MAAR – margens ressoantes
Aracaju não é apenas uma cidade geográfica, é um ensaio sobre o limite. Situada na fricção entre o avanço do asfalto e a insistência do lodo, ela personifica o espaço onde terra e água negociam uma existência mútua. Na MAAR MARGENS RESSONATES – Mostra de música experimental acusmática e poéticas do som, partimos da premissa de que vivemos em um tempo de limiares exauridos. Nossas fronteiras climáticas, sociais, tecnológicas e políticas tornaram-se membranas frágeis, linhas de fratura que revelam a vulnerabilidade do mundo, mas também a sua potência de reconstrução e invenção.
O Limiar como Abertura
Para esta curadoria, o limiar nunca é um lugar estático. Ele é, simultaneamente, um ponto de ruptura e uma abertura potencial — um território movediço onde materiais, ideias e corpos se encontram para a mútua transformação. Habitar essas zonas instáveis exige uma nova acustemologia: uma escuta que não busca a segurança do solo firme, mas que aprende a navegar na fluidez do entre-lugar, das interzonas.
Ao explorarmos a fragilidade desses limites, renunciamos à ilusão da estabilidade.

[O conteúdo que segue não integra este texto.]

/-- R182 (and of R58 and R226, the part on reads and on ports): a read of STATUS gives the host the STATUS word and changes no
register; neither does a change of DIN and KIN alone. -/
def Obligations.HostReadsAndPortChangesHaveNoEffect : Prop :=
  ∀ s : State,
    (HostDoes .readStatus s → ∃ t, step s = .next t ∧ SameRegisters s t ∧ t.host.lastStatus = some s.status) ∧
    (∀ x k, HostDoes (.drive x k) s → ∃ t, step s = .next t ∧ SameRegisters s t ∧ t.din = x ∧ t.kin = k)

/-- R183: a read of DOUT, whether BUSY is 0 or 1, gives the host the register and changes no register; while DOUT is ⊥ it is the
fault `DoutUnwritten`. -/
def Obligations.ReadDoutReturnsDoutOrFaults : Prop :=
  ∀ s : State, HostDoes .readDout s →
    (∀ v, s.dout = .holding v → ∃ t, step s = .next t ∧ SameRegisters s t ∧ t.host.lastDout = some v) ∧
    (s.dout.written = false → step s = .fault .doutUnwritten)

/-- R186, R140, R187: in a consistent state every step gives a next state, but for the one fault of R186; nothing is refused and
nothing is stuck. -/
def Obligations.OnlyTheUnwrittenReadStops : Prop :=
  ∀ s : State, Consistent s → s.uopSlot = none →
    (∃ t, step s = .next t) ∨
    (step s = .fault .doutUnwritten ∧ HostDoes .readDout s ∧ s.dout.written = false)

/-! ### Invariants and whole-machine rules -/

/-- R44: the invariants hold at reset. -/
def Obligations.ConsistentAtReset : Prop :=
  ∀ (h : HostAgent) (l : List Agent), Consistent { State.reset with host := h, sched := l }

/-- R44: every step of the machine keeps the invariants, from every state that has them. -/
def Obligations.EveryStepKeepsConsistent : Prop :=
  ∀ s t : State, Consistent s → step s = .next t → Consistent t

/-- R30, R185: DONE = 1 means DOUT holds a result, in every state that a step makes from such a state, so a host that has read
DONE = 1 can read DOUT. -/
def Obligations.DoneMeansDoutIsWritten : Prop :=
  ∀ s t : State, Consistent s → s.uopSlot = none → (s.done = true → s.dout.written = true) → step s = .next t →
    t.uopSlot = none ∧ (t.done = true → t.dout.written = true) ∧
    (HostDoes .readDout t → t.done = true → ∃ u, step t = .next u ∧ u.host.lastDout = some t.dout.val)

/-- R28, R163: DOUT changes only by a reset or by the sequencer's stage S4, which writes the packed ST, sets DONE and clears
BUSY. -/
def Obligations.DoutChangesOnlyAtFin : Prop :=
  ∀ s t : State, s.uopSlot = none → step s = .next t → t.dout ≠ s.dout →
    HostResets s ∨
    (SequencerMoves s ∧ s.busy = true ∧ s.stg = 4#3 ∧ t.dout = t.st.map pack ∧ t.done = true ∧ t.busy = false)

/-- R31, R32, R204, R207: ERR stays set until an acceptance or a reset clears it with ERRCODE; till then a step that rejects a
command writes that rejection's code to ERRCODE, and every other step leaves ERRCODE as it was. -/
def Obligations.ErrorsAreSticky : Prop :=
  ∀ s t : State, s.uopSlot = none → s.err = true → step s = .next t →
    (t.err = true ∧ (Rejects t.errcode s ∨ ((∀ code, ¬ Rejects code s) ∧ t.errcode = s.errcode))) ∨
    ((Accepts s ∨ HostResets s) ∧ t.err = false ∧ t.errcode = 0#2)
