@[simp] theorem addKey_st : (s.addKey i).st = (s.roundKey i).map₂ addRoundKey s.st := rfl
@[simp] theorem addKey_key : (s.addKey i).key = s.key := rfl
@[simp] theorem addKey_w : (s.addKey i).w = s.w := rfl
@[simp] theorem addKey_dir : (s.addKey i).dir = s.dir := rfl
@[simp] theorem addKey_stg : (s.addKey i).stg = s.stg := rfl
@[simp] theorem addKey_dout : (s.addKey i).dout = s.dout := rfl
@[simp] theorem addKey_busy : (s.addKey i).busy = s.busy := rfl
@[simp] theorem addKey_done : (s.addKey i).done = s.done := rfl
@[simp] theorem addKey_err : (s.addKey i).err = s.err := rfl
@[simp] theorem addKey_errcode : (s.addKey i).errcode = s.errcode := rfl
@[simp] theorem addKey_din : (s.addKey i).din = s.din := rfl
@[simp] theorem addKey_kin : (s.addKey i).kin = s.kin := rfl
@[simp] theorem addKey_rst : (s.addKey i).rst = s.rst := rfl
@[simp] theorem addKey_host : (s.addKey i).host = s.host := rfl
@[simp] theorem addKey_sched : (s.addKey i).sched = s.sched := rfl
@[simp] theorem addKey_uopSlot : (s.addKey i).uopSlot = s.uopSlot := rfl

end

/-! ### computeWord -/

section
variable (s : State) (P : Params) (i : Nat)

@[simp] theorem computeWord_st : (s.computeWord P i).st = s.st := rfl
@[simp] theorem computeWord_key : (s.computeWord P i).key = s.key := rfl
@[simp] theorem computeWord_w : (s.computeWord P i).w = s.w.setIfInBounds i ((s.word (i - 2)).map₂ (keyStep P i) (s.word (i - 1))) := rfl
@[simp] theorem computeWord_dir : (s.computeWord P i).dir = s.dir := rfl
@[simp] theorem computeWord_stg : (s.computeWord P i).stg = s.stg := rfl
@[simp] theorem computeWord_dout : (s.computeWord P i).dout = s.dout := rfl
@[simp] theorem computeWord_busy : (s.computeWord P i).busy = s.busy := rfl
@[simp] theorem computeWord_done : (s.computeWord P i).done = s.done := rfl
@[simp] theorem computeWord_err : (s.computeWord P i).err = s.err := rfl
@[simp] theorem computeWord_errcode : (s.computeWord P i).errcode = s.errcode := rfl
@[simp] theorem computeWord_din : (s.computeWord P i).din = s.din := rfl
@[simp] theorem computeWord_kin : (s.computeWord P i).kin = s.kin := rfl
@[simp] theorem computeWord_rst : (s.computeWord P i).rst = s.rst := rfl
@[simp] theorem computeWord_host : (s.computeWord P i).host = s.host := rfl
@[simp] theorem computeWord_sched : (s.computeWord P i).sched = s.sched := rfl
@[simp] theorem computeWord_uopSlot : (s.computeWord P i).uopSlot = s.uopSlot := rfl

end

/-! ### resetEngine -/

section
variable (s : State)

@[simp] theorem resetEngine_st : (s.resetEngine).st = State.reset.st := rfl
@[simp] theorem resetEngine_key : (s.resetEngine).key = State.reset.key := rfl
@[simp] theorem resetEngine_w : (s.resetEngine).w = State.reset.w := rfl
@[simp] theorem resetEngine_dir : (s.resetEngine).dir = State.reset.dir := rfl
@[simp] theorem resetEngine_stg : (s.resetEngine).stg = State.reset.stg := rfl
@[simp] theorem resetEngine_dout : (s.resetEngine).dout = State.reset.dout := rfl
@[simp] theorem resetEngine_busy : (s.resetEngine).busy = State.reset.busy := rfl
@[simp] theorem resetEngine_done : (s.resetEngine).done = State.reset.done := rfl
@[simp] theorem resetEngine_err : (s.resetEngine).err = State.reset.err := rfl
@[simp] theorem resetEngine_errcode : (s.resetEngine).errcode = State.reset.errcode := rfl
@[simp] theorem resetEngine_din : (s.resetEngine).din = s.din := rfl
@[simp] theorem resetEngine_kin : (s.resetEngine).kin = s.kin := rfl
@[simp] theorem resetEngine_rst : (s.resetEngine).rst = s.rst := rfl
@[simp] theorem resetEngine_host : (s.resetEngine).host = s.host := rfl
@[simp] theorem resetEngine_sched : (s.resetEngine).sched = s.sched := rfl
@[simp] theorem resetEngine_uopSlot : (s.resetEngine).uopSlot = s.uopSlot := rfl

Nesta programação, a fragilidade não é lida como fraqueza e sim como a força radical de (re)inventar espaços de ressonância em meio à crise. É nas frestas — no desgaste da matéria, no silêncio que precede a tempestade, na ausência que ressoa — que encontramos as nossas forças criativas mais vitais.
A Escuta das Zonas de Fricção
Explorar o som no Antropoceno — ou sob a “Intrusão de Gaia”, como propõe Isabelle Stengers — exige reconhecer o valor do cuidado e da mutação. Em Aracaju, a fratura é audível: o grito dos manguezais sufocados e o ruído invasivo das máquinas disputam o ar com a biofonia estuarina. A música exploratória que propomos habita exatamente essa intersecção. Ela não tenta resolver a tensão, mas sim torná-la audível, transformando a crise em um campo de atenção profunda.
Inspirados pela organização do comum dos povos Kīsêdjê, entendemos que a performance sonora é o rito que mantém os limiares abertos. O som é a ferramenta política que redefine a “partilha do sensível”, permitindo que vozes não-humanas e ruídos marginalizados ocupem o centro da escuta.
Ressonância e Mutação
A MAAR 2026 convida o público a um posicionamento ético: aceitar o lugar do intermediário. Aqui, a obra de arte é um testemunho da capacidade humana de gerar euforia a partir da precariedade. Como os ritos de passagem que marcam a transição entre estados de ser, esta Mostra utiliza a acusmática para nos conduzir através do limiar entre o que fomos e o que ousemos vir a ser.Em um mundo de fraturas, a ressonância é o que nos permite habitar o limite sem desmoronar. Sejam bem-vindos à zona de fricção.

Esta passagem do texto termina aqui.